Altun alnını Veysel'in alnına dayadı. Artık onun yanında olmanın tadına varmışken uzak durması mümkün değildi ama şu an içinde tek hasreti sevdiğinin yüzüne değildi. Kollarını gevşeten Altun ile Veysel'in yüzü asıldı.

" İçeri geçip oturalım ceylanım, yoksa ben kendimi tutmakta zorlanacağım."

 Altun'un safça kendini ifade eden kelimeleri Veysel'in yüzüne geniş bir tebessüm olarak yerleşti. Vücudunu Altun'a iyice yaklaştırıp:

" Tutma kendini ömrüm neden tutuyorsun ki?" dediğinde Altun gözlerini kapatıp derin bir nefes aldı. Amacı rahatlamak ve sakinleşmekti ama Veysel'in çok yakınında olmasından kaynaklı kokusu burnuna dolduğunda  bu pek de işe yaramadı.

" Yavrum zor zamanlar geçiriyorsun, ben sana destek olmak istiyorum ama ... yani ... beni de anla miniğim."

 Veysel hem şu anki haline hem de kendine minik demesine kıkırdarken başını eğen sevdiğinin yüzünü avuçları arasına alıp yüzüne hizaladı.

" Ben artık üzülüp ağlamak istemiyorum. Ben sadece senin kollarında bana tattırdığın zevk için göz yaşı dökmek istiyorum."

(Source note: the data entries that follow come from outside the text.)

-- ==== Sys2Proof/Machine/Units.lean ====
section
/-! DEFINITION. Units of every kind: drive commands (11 R306-R308), what a fence does to outstanding work (04 R99, R107,
R108; 11 R305, R315), drained and reset domains (15 R390, R396, R402), the start of a slot's power-up (16 R413, R414), the
log ring's commit (17 R441), outing holds (14 R384), and counts that restart with a regulation window. -/

namespace Sys2Proof.Machine

def State.drive (s : State) (d : Nat) : Drive := s.drives.drives.getD d {}

def State.modDrive (s : State) (d : Nat) (f : Drive → Drive) : State :=
  { s with drives := { s.drives with drives := s.drives.drives.modify d f } }

def State.chan (s : State) (c : Nat) : Chan := s.ddr.chans.getD c {}

def State.modChan (s : State) (c : Nat) (f : Chan → Chan) : State :=
  { s with ddr := { s.ddr with chans := s.ddr.chans.modify c f } }

/-! ### NVMe commands (11 R306, R307) -/

/-- The class of work of a queue pair and its limit per drive. -/
def qpClass (qp : Nat) : Nat := if qp ≤ 16 then 0 else if qp ≤ 20 then 1 else if qp ≤ 26 then 2 else if qp ≤ 31 then 3 else 4
def classLimit (k : Nat) : Nat := [256, 64, 32, 32, 8].getD k 0

/-- NVMe opcode of a command. PRESUMED: the numbers of NVMe, which the manual does not repeat (log 8). -/
def nvmeOpcode : CmdFor → Nat
  | .read _ _ | .hedge _ | .tag _ | .mover _ => 0x02
  | .chunk _ _ => 0x01
  | .dealloc => 0x09

/-- Commands of a class that the drive has. -/
def outstanding (x : Drive) (k : Nat) : Nat := x.cmds.countP fun c => qpClass c.qp == k && !c.waiting

/-- Submit a command of `n` LBAs on a drive; a class at its limit waits in the port (11 R306). -/
def submit (d : Nat) (why : CmdFor) (qp lba n : Nat) (s : State) : State :=
  let full := decide (classLimit (qpClass qp) ≤ outstanding (s.drive d) (qpClass qp))
  let cid := s.drives.nextCid
  let c : NvmeCmd := { cid := cid, why := why, qp := qp, lba := lba, len := n, since := s.time.elapsed, waiting := full }
  let s := { s with drives := { s.drives with nextCid := cid + 1 } }
  let s := s.modDrive d fun x => { x with cmds := x.cmds ++ [c] }
  if full then s else s.emit (.nvme d cid (nvmeOpcode why) lba n)

/-- A command leaves a drive; the oldest waiting command of its class is issued. -/
def endCmd (d cid : Nat) (s : State) : State :=
  match (s.drive d).cmds.find? (·.cid == cid) with
  | some c =>
    let s := s.modDrive d fun x => { x with cmds := x.cmds.filter (·.cid != cid) }
    match (s.drive d).cmds.find? fun w => w.waiting && qpClass w.qp == qpClass c.qp with
    | some w =>
      let go : NvmeCmd → NvmeCmd := fun y => if y.cid = w.cid then { y with waiting := false, since := s.time.elapsed } else y
      (s.modDrive d fun x => { x with cmds := x.cmds.map go }).emit (.nvme d w.cid (nvmeOpcode w.why) w.lba w.len)
    | none => s
  | none => s

/-- First LBA of a Tier C unit on the drive of its chunk (04 R103; 11 R307). -/
def coldLba (g : Geometry) (loc : Nat) : Nat := 8 * coldRow g (coldBarge g loc) (coldChunk g loc) + loc % 8

/-- LBAs that a Tier C block of `size` sectors from start sector `start` of its unit covers: one or two (03 R63; 01 R24). -/
def coldLbas (start size : Nat) : Nat := (start + max 1 size - 1) / 16 + 1

/-- Other present, readable chunks of a cold barge, on the drives with the fewest outstanding reads first. -/
def coldOthers (s : State) (b j : Nat) : List Nat :=
  let g := s.map.geo
  let l := (List.range (g.coldK + g.coldM)).filter fun i => i != j && coldReadable s b i
  let load := fun i => outstanding (s.drive (coldDrive g b i)) 1
  l.mergeSort fun a c => decide (load a ≤ load c)

/-- Reads of the same units from other chunks for a degraded read (11 R312): `extra` beyond the k that a decode needs, `n`
LBAs each. -/
def submitDegraded (rid loc extra n : Nat) (s : State) : State :=
  let g := s.map.geo
  let b := coldBarge g loc
  let l := (coldOthers s b (coldChunk g loc)).take (g.coldK + extra)
  l.foldl (fun t j => submit (coldDrive g b j) (.hedge rid) (17 + rid % 4) (8 * coldRow g b j + loc % 8) n t) s
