-- ==== Sys2Proof/Machine/Sluices.lean ====
section
/-! DEFINITION. Sluices: the meter, the scheduler's choice, the deliverable floor, guarantees and shortfall, the window
boundary and the bandwidth commands (08 R222-R244). -/

namespace Sys2Proof.Machine

def State.sluice (s : State) (i : Nat) : Sluice := s.slu.sl.getD i {}

def State.modSluice (s : State) (i : Nat) (f : Sluice → Sluice) : State :=
  { s with slu := { s.slu with sl := s.slu.sl.modify i f } }

/-! ### Masters and parameters in force -/

/-- Some M12 outing, or some re-key outing, is open (08 R236). -/
def m12Open (s : State) : Bool := s.crity.outings.any fun o => o.open_ && decide (1 ≤ o.kind) && decide (o.kind ≤ 7)
def rekeyOpen (s : State) : Bool := s.crity.outings.any fun o => o.open_ && o.kind == 0x08

/-- A high-priority master (08 R229, R236). -/
def isHp (s : State) (c : SlConfig) (m : Nat) : Bool :=
  if m = 12 then m12Open s else if m = 13 then rekeyOpen s else c.hp.getD m false

/-- The PIR of a sluice; the caps of M12 and M13 are the PIR of their DEFAULT_CLASS sluice (08 R236). -/
def pirOf (s : State) (i : Nat) : Nat :=
  let c := s.slu.cfg
  let m := i / 8
  if m = 13 ∧ rekeyOpen s ∧ i % 8 = c.defClass.getD 13 0 then 3 * c.rekeyFloor
  else if m = 12 ∧ m12Open s ∧ i % 8 = c.defClass.getD 12 0 then c.rebuildRate
  else (c.par.getD i {}).pir

/-- CIR with the dredging boost of M11's DEFAULT_CLASS sluice (08 R239). -/
def cirOf (s : State) (i : Nat) : Nat :=
  let c := s.slu.cfg
  (c.par.getD i {}).cir + (if i = 88 + c.defClass.getD 11 0 then s.slu.boost else 0)

/-- The refill of one tick in units of 2^-16 byte: rate × 10^6 ÷ 2^24 bytes (08 R224), the rate being num/den MB/s. -/
def refill (num den : Nat) : Nat := num * 1000000 / (den * 256)

/-- One tick's refill of sluice `i` (08 R224): Tc at the effective CIR f × CIR of a master that is not high-priority (R237),
Tp at PIR; never above the bucket's size. -/
def refillSluice (s : State) (i : Nat) (x : Sluice) : Sluice :=
  let p := s.slu.cfg.par.getD i {}
  let hp := isHp s s.slu.cfg (i / 8)
  let rc := if hp then refill (cirOf s i) 1 else refill (cirOf s i * s.slu.fNum) s.slu.fDen
  let rp := refill (pirOf s i) 1
  { x with
    tc := min (x.tc + rc) (p.cbs * 64 * 65536)
    tp := min (x.tp + rp) (p.pbs * 64 * 65536) }

/-- Every sluice's buckets at one tick of local elapsed time. -/
def refillAll (s : State) : State :=
  { s with slu := { s.slu with sl := s.slu.sl.mapIdx fun i x => refillSluice s i x } }

/-! ### Colouring (08 R225, R226) -/

/-- The sluice's CIR in effect is 0: it colours nothing green (08 R224). -/
def noGreen (s : State) (i : Nat) : Bool :=
  cirOf s i == 0 || (s.slu.fNum == 0 && !isHp s s.slu.cfg (i / 8))

/-- The colour of a request of charge `b`; `forced` makes a request that is still red yellow (08 R226). -/
def colourOf (s : State) (i b : Nat) (forced : Bool) (x : Sluice) : Colour :=
  let need := b * 65536
  if pirOf s i ≠ 0xFFFFFF ∧ x.tp < need then
    (if forced then .yellow else .red)
  else if x.tc < need ∨ noGreen s i = true then .yellow
  else .green

/-- A colouring's effect on tokens and counts. -/
def spend (b : Nat) (c : Colour) (x : Sluice) : Sluice :=
  let need := b * 65536
  match c with
  | .red => { x with colour := some .red, red := x.red + b }
  | .yellow => { x with colour := some .yellow, tp := x.tp - need, yellow := x.yellow + b }
  | .green => { x with colour := some .green, tp := x.tp - need, tc := x.tc - need, green := x.green + b }

/-- The scheduler tier of a coloured front (08 R229): none for red. -/
def tierOf (s : State) (i : Nat) (c : Colour) : Option Nat :=
  match c with
  | .red => none
  | .green => if isHp s s.slu.cfg (i / 8) then some 0 else some 1
  | .yellow => if isHp s s.slu.cfg (i / 8) then some 0 else some 2

/-- `a` is at or ahead of `b` modulo 2^48 (08 R230). -/
def ahead (a b : Nat) : Bool := decide ((a + 2 ^ 48 - b) % 2 ^ 48 < 2 ^ 47)

/-- ceil(b × cost_unit ÷ weight) of a queue in a tier (08 R230). -/
def tagCost (s : State) (i t b : Nat) : Nat :=
  let up := fun n d : Nat => (n + d - 1) / d
  if t = 0 then up (b * 2 ^ 24) (max 1 (pirOf s i))
  else if t = 1 then up (b * 2 ^ 24 * s.slu.fDen) (max 1 (cirOf s i * s.slu.fNum))
  else up (b * 2 ^ 16) (max 1 (s.slu.cfg.weights.getD (i % 8) 1))

/-- Tags of a request that reaches the front eligible in tier `t` (08 R230). -/
def tagFront (s : State) (i t b : Nat) (x : Sluice) : Sluice :=
  let f := x.fTag.getD t 0
  let v := s.slu.v.getD t 0
  let st := if x.tier = some t then f else if ahead f v then f else v
  { x with
    tier := some t
    sTag := x.sTag.set t st
    fTag := x.fTag.set t ((st + tagCost s i t b) % 2 ^ 48) }

/-- Colour the front of a sluice and enter it in its tier. -/
def colourFront (i : Nat) (forced : Bool) (s : State) : State :=
  let x := s.sluice i
  match x.queue with
  | q :: _ =>
    let c := colourOf s i q.charge forced x
    let x := spend q.charge c x
    let x := match tierOf s i c with
      | some t => tagFront s i t q.charge x
      | none => { x with tier := none }
    let ev := match c with | .green => 0x10 | .yellow => 0x11 | .red => 0x12
    pmcCount (evOf ev (i / 8) (i % 8)) (s.modSluice i fun _ => x)
  | [] => s.modSluice i fun x => { x with colour := none, tier := none }

/-! ### Entering a queue (08 R227, R228) -/

/-- Request credits of head `m` are withheld: a sluice queue of it is full (01 R14). -/
def creditsHeld (s : State) (m : Nat) : Bool :=
  decide (m < 8) && (List.range 8).any fun c => decide (128 ≤ (s.sluice (8 * m + c)).queue.length)

/-- The request waits outside: its head's credits are withheld, its master is held back by a perturbation (19), an earlier request of the master to the line is queued in
another sluice of the master, or one waits before it (01 R14; 08 R228). -/
def mustQueueLater (s : State) (i line : Nat) : Bool :=
  let m := i / 8
  creditsHeld s m || pressed s m || ((List.range 8).any fun c => m * 8 + c != i && (s.sluice (m * 8 + c)).queue.any fun q => q.line == line)
    || s.slu.waiting.any fun w => w.1 / 8 == m && (w.2.line == line || w.1 == i)

/-- SLUICE_FULL, the first time in a window that the master has a full sluice (08 R227). -/
def raiseFull (i : Nat) (s : State) : State :=
  let m := i / 8
  if s.slu.fullRaised.contains m then s
  else raiseAll (1344 + m) 0 (le 1 (i % 8) ++ le 4 s.slu.seq)
    { s with slu := { s.slu with fullRaised := m :: s.slu.fullRaised } }

/-- A request enters a sluice queue; it is coloured when it is the front. -/
def pushQueue (i : Nat) (q : QEnt) (s : State) : State :=
  let was := (s.sluice i).queue.isEmpty
  let s := s.modSluice i fun x => { x with queue := x.queue ++ [q] }
  let s := if was then colourFront i false s else s
  if (s.sluice i).queue.length = 128 then raiseFull i s else s

/-- A request arrives at sluice `i`: it enters, or waits outside when the sluice is full or R228 holds it back. -/
def arrive (i : Nat) (q : QEnt) (s : State) : State :=
  if mustQueueLater s i q.line ∨ 128 ≤ (s.sluice i).queue.length then
    { s with slu := { s.slu with waiting := s.slu.waiting ++ [(i, q)] } }
  else pushQueue i q s

/-- Requests that waited outside enter, oldest first, as far as they now may. -/
def admitWaiting (s : State) : State :=
  s.slu.waiting.foldl (fun t w => arrive w.1 w.2 t) { s with slu := { s.slu with waiting := [] } }

/-! ### The scheduler's choice (08 R229-R232) -/

/-- The shared tier is held: brace, die throttling, or the budget is spent (08 R231, R232; 17 R437). -/
def sharedHeld (s : State) : Bool :=
  s.power.brace || s.slu.sharedHold || decide (2 ≤ s.lm.therm) || decide (s.slu.budget ≤ s.slu.used)

/-- The eligible queue with the smallest start tag in tier `t`; ties go to the lower number (08 R230). -/
def smallest (s : State) (t : Nat) : Option Nat :=
  (List.range 128).foldl (fun best i =>
    if (s.sluice i).tier ≠ some t ∨ (s.sluice i).queue.isEmpty = true then best
    else match best with
      | none => some i
      | some j => if ahead ((s.sluice i).sTag.getD t 0) ((s.sluice j).sTag.getD t 0) then some j else some i) none

/-- The sluice the scheduler serves next, with its tier (08 R229). -/
def choose (s : State) : Option (Nat × Nat) :=
  match smallest s 0 with
  | some i => some (i, 0)
  | none => match smallest s 1 with
    | some i => some (i, 1)
    | none => if sharedHeld s then none else (smallest s 2).map fun i => (i, 2)

/-- Take the front of sluice `i` in tier `t`: V, the window's counts, the next front, and who may enter now. -/
def takeFront (i t : Nat) (s : State) : State :=
  let x := s.sluice i
  match x.queue with
  | q :: rest =>
    let m := i / 8
    let counted := !(m == 12 && s.slu.rebuildExcl)
    let s := { s with slu := { s.slu with
      v := s.slu.v.set t (x.sTag.getD t 0)
      used := s.slu.used + (if counted then q.charge else 0)
      hpBytes := s.slu.hpBytes + (if isHp s s.slu.cfg m && m != 12 then q.charge else 0) } }
    let s := s.modSluice i fun x => { x with queue := rest, disp := x.disp + q.charge, colour := none }
    admitWaiting (colourFront i false s)
  | [] => s

/-! ### The deliverable floor (08 R233) -/

/-- Twice the weight of channel `c`. -/
def chanWeight2 (s : State) (c : Nat) : Nat :=
  let a := s.unit (2 * c)
  let b := s.unit (2 * c + 1)
  let fitted := [a, b].filter fun u => u.health != .absent
  let ok := fitted.countP fun u => u.readable
  if s.ddr.population.getLsbD c = false ∨ (s.dom (domDC c)).st ≠ .on ∨ ok = 0 then 0
  else if ok = fitted.length then 2 else 1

 Veysel'in cüretkar sözleri ile Altun aniden gözlerini kocaman açtı. Doğru mu duymuştu? Veysel onun mu olmaktan söz ediyordu. Kalbi deli gibi atarken Veysel kollarını indirip elinden tutarak Altun'un odasına doğru yöneldi. Altun hipnoz olmuş gibi onu takip ediyordu. Odaya geldiklerinde kendini zor da olsa durdurup:

" Yavrum yaşadıkların yüzünden kafan karışık sonra pişman..." cümlesi Veysel'in dudaklarına kapattığı parmaklarla kesildi.

" Bu anı çok uzun zamandır hayal ediyorum ve artık yaşadıklarım ya da başkalarının bana yaşattıkları yüzünden ertelemek istemiyorum." Altun duydukları ile ellerini sevdiğinin beline dolayıp dudaklarını dudaklarına kapattı. Artık durmak zamanı değildi. Kış geçmiş sevdasına bahar gelmişti. İkisi de ateşli öpüşmeleri  devam ederken odaya girdiklerinde zevkten gözleri kararmış ve dünya sadece ikisinin etrafında döner olmuştu.

................

Veysel yaşadığı zevkin ve girişindeki acının getirdiği mayışma ile sevdiğinin göğsüne daha da sindi. Hayal ettiğinin çok ötesindeydi Altun ile bir olmak ama Altun yatakta yayılmasına izin vermeden kollarını bacakları arasından geçirip tek hamlede kaldırdı Veysel'i. Veysel tiz bir çığlık atıp:

" Belin ağrıyacak aşkım." dediğinde güldü.

" Senin ki ağrıyor zaten gülüm , hadi banyo yapalım da sana krem süreyim." 

 Veysel Altun'un sözleri ile kızaran yanaklarını saklamak için sevdiğinin göğsüne daha da sindi. Birlikte banyoya giderlerken Altun'un titreyen vücudu güldüğüne dalaletti. Veysel'in de yüzüne huzurlu bir tebessüm yayıldı. Banyoya girdiklerinde sevdiğinin onu temizlemesine sakince izin verdi. Ardından odaya geçtiklerinde Altun Veysel'i yatağın yanındaki komidinin üzerine oturtup nevresimleri değiştirdi. Yenilerini taktıktan sonra sevdiğine kendi giysilerinden bir eşorfman ve tşirt verip kendi de giyindi . Yatağa yatıp birbirlerine sarıldıklarında çalan Altun'un telefonu ile ikisi de dikleştiler. Altun sevdiğinin başını yastığa koyup içeri gitti. Gördüğü dostu Turan'ın ismi ile bekletmeden telefonu açtı.

" Altun , evde misin?"

" Evet Turan ama sormadan söyleyeyim müsait değilim."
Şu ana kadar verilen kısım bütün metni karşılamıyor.